Recorded data:
/-- A bucket's header rewritten from its slots with its overflow flag kept, and the record count with it (R112). -/
def State.rewritten (s : State) (b : BitVec 9) : State :=
  s.wrote (s.headerWrites b (s.occupied b) (s.overflowOf b))
    { s.permit with recordCount := s.countWith s.permit.recordCount b (s.occupied b) }

/-- A bucket met by a walk: in restart mode a header whose check word alone is bad is rewritten (R119). -/
def State.met (s : State) (restart : Bool) (b : BitVec 9) : State :=
  if restart && !s.verified b then s.rewritten b else s

/-- The target in a bucket (R112): its first slot that is neither EMPTY nor VACATED and holds the number. -/
def State.targetIn (s : State) (b : BitVec 9) (number : DWord) : Option Nat :=
  (List.range 8).find? fun k =>
    recStatus (s.slotWords b k) != 0 && recStatus (s.slotWords b k) != 3 && recNumber (s.slotWords b k) == number

/-- A slot of a bucket is EMPTY or VACATED. -/
def State.roomIn (s : State) (b : BitVec 9) : Bool :=
  (List.range 8).any fun k => recStatus (s.slotWords b k) == 0 || recStatus (s.slotWords b k) == 3

/-- The recount after an operation of restart mode (R119): each bucket walked whose occupied count differs from its
slots is rewritten, and the record count is the sum of the 512 occupied counts (log 10). -/
def State.recounted (s : State) (walked : List (BitVec 9)) : State :=
  let t := walked.foldl
    (fun y b => if (y.word (y.bucketAddr b + 4)).toNat = y.occupied b then y else y.rewritten b) s
  { t with permit.recordCount :=
      sum16 (((List.range 512).map fun b => (t.word (t.bucketAddr (BitVec.ofNat 9 b) + 4)).toNat).sum) }

/-- An image and a record are equal in number, category, zone list, dates, allowance and holder (R119, R191). -/
def EqualFields (image record : List Word) : Prop :=
  let same (k : Nat) := wordOf image k = wordOf record k
  recNumber image = recNumber record ∧ recCategory image = recCategory record
    ∧ recZoneCount image = recZoneCount record
    ∧ (recZones image).take (recZoneCount image) = (recZones record).take (recZoneCount image)
    ∧ same 6 ∧ same 7 ∧ same 8 ∧ same 11 ∧ same 12 ∧ same 13 ∧ same 14

/-- The buckets of a walk and its end (R91, R112, R119). From the home bucket the walk goes on to the next bucket
while the one before holds no target, has its overflow flag set, and fewer buckets than the probe limit have been
examined. `before n` is the part as the walk finds it at its bucket `n`. -/
def State.Walks (s : State) (restart : Bool) (number : DWord) (w : Walk) : Prop :=
  let bucket (k : Nat) : BitVec 9 := BitVec.ofNat 9 (number.toNat % 512 + k)
  let before (n : Nat) : State := (List.range n).foldl (fun y k => y.met restart (bucket k)) s
  let passes (n : Nat) := ((before n).verified (bucket n) || (restart && (before n).named (bucket n))) = true
  let target (n : Nat) := (before (n + 1)).targetIn (bucket n) number
  let flag (n : Nat) := (before (n + 1)).word ((before (n + 1)).bucketAddr (bucket n) + 6) ≠ 0
  let goes (n : Nat) := passes n ∧ target n = none ∧ flag n
  let ends (n : Nat) (finish : WalkEnd) (y : State) :=
    w = { state := y, seen := (List.range n).map bucket, finish := finish }
  ∀ n, (∀ k < n, goes k) →
    (n = s.cfg.probeLimit → ends n .absent (before n))
    ∧ (n < s.cfg.probeLimit →
        (¬ passes n → ends n (.failed (bucket n)) (before n))
        ∧ (∀ k, passes n → target n = some k → ends (n + 1) (.target (bucket n) k) (before (n + 1)))
        ∧ (passes n → target n = none → ¬ flag n → ends (n + 1) .absent (before (n + 1))))

/-- The further buckets of a chain that an ADD looks at when those walked have no room (R113, R119): each is met as in
the walk, until one has room or `fuel` buckets have been looked at. -/
def Walk.Extends (w v : Walk) (restart : Bool) (fuel : Nat) (next : BitVec 9) : Prop :=
  let bucket (k : Nat) : BitVec 9 := next + BitVec.ofNat 9 k
  let before (n : Nat) : State := (List.range n).foldl (fun y k => y.met restart (bucket k)) w.state
  let passes (n : Nat) := ((before n).verified (bucket n) || (restart && (before n).named (bucket n))) = true
  let room (n : Nat) := (before (n + 1)).roomIn (bucket n) = true
  let ends (n : Nat) (finish : WalkEnd) (y : State) :=
    v = { state := y, seen := w.seen ++ (List.range n).map bucket, finish := finish }
  ∀ n, (∀ k < n, passes k ∧ ¬ room k) →
    (n = fuel → ends n .absent (before n))
    ∧ (n < fuel → (¬ passes n → ends n (.failed (bucket n)) (before n))
        ∧ (passes n → room n → ends (n + 1) .absent (before (n + 1))))

/-! ## Books -/

/-- A band that the checks of R72 pass, in a book's word format. -/
def Band.Sound (b : Band) : Prop :=
  let treats (x : Byte) := x.toNat ≤ 100 ∨ x = 255
  b.rate < 0x10000 ∧ b.unit < 0x10000
    ∧ (b.kind = .charged → b.rate ≠ 0 ∧ 1 ≤ b.unit ∧ b.unit ≤ 1440)
    ∧ treats b.resident ∧ treats b.visitor ∧ treats b.trade

/-- A zone section that the checks of R72 pass, with the counts of R71. -/
def ZoneSection.Sound (z : ZoneSection) : Prop :=
  z.defaultRounding ≠ .fromBook ∧ 1 ≤ z.maxStay ∧ z.maxStay ≤ 1440 ∧ z.minCharge < 0x10000
    ∧ z.weekdays.length = 7 ∧ (∀ d ∈ z.weekdays, d < z.dayTypes.length)
    ∧ z.exceptions.length ≤ 16 ∧ (∀ e ∈ z.exceptions, e.1 < 0x10000 ∧ e.2 < z.dayTypes.length)
    ∧ 1 ≤ z.dayTypes.length ∧ z.dayTypes.length ≤ 4
    ∧ ∀ bands ∈ z.dayTypes, 1 ≤ bands.length ∧ bands.length ≤ 12
        ∧ (∀ b ∈ bands, b.Sound ∧ b.start ≤ 1439)
        ∧ bands.head?.map Band.start = some 0 ∧ bands.Pairwise (fun a b => a.start < b.start)

/-- The code of a rounding mode (R58, R190). -/
def Rounding.code : Rounding → Nat
  | .down => 0
  | .up => 1
  | .nearestTiesUp => 2
  | .nearestTiesDown => 3
  | .fromBook => 7

/-- The code of a band kind (R190). -/
def BandKind.code : BandKind → Nat
  | .charged => 1
  | .free => 2
  | .noParking => 3

/-- The six words of a band, its spare byte 0 (R190). -/
def Band.words (b : Band) : List Word :=
  [BitVec.ofNat 16 b.start, BitVec.ofNat 16 (b.kind.code * 256 + b.rounding.code), BitVec.ofNat 16 b.rate,
   BitVec.ofNat 16 b.unit, mkWord b.resident b.visitor, mkWord b.trade 0]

▶ Work request
From the entries above, restate word for word the lines from the line containing "(R119, R191). -/" to the line containing "record).take (recZoneCount image)", both ends included, and nothing more.

▶ Response to this exercise
/-- An image and a record are equal in number, category, zone list, dates, allowance and holder (R119, R191). -/
def EqualFields (image record : List Word) : Prop :=
  let same (k : Nat) := wordOf image k = wordOf record k
  recNumber image = recNumber record ∧ recCategory image = recCategory record
    ∧ recZoneCount image = recZoneCount record
    ∧ (recZones image).take (recZoneCount image) = (recZones record).take (recZoneCount image)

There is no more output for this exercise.